** PROBLEM TO SOLVE **
In the material below, list every line carrying the string "Machine".

** DATASET EXTRACT **
-- ==== Sys2Proof/Machine/Dispatch.lean ====
section
/-! DEFINITION. The dispatch of a command to its meaning. -/

namespace Sys2Proof.Machine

** RESPONSE BOX **
-- ==== Sys2Proof/Machine/Dispatch.lean ====
namespace Sys2Proof.Machine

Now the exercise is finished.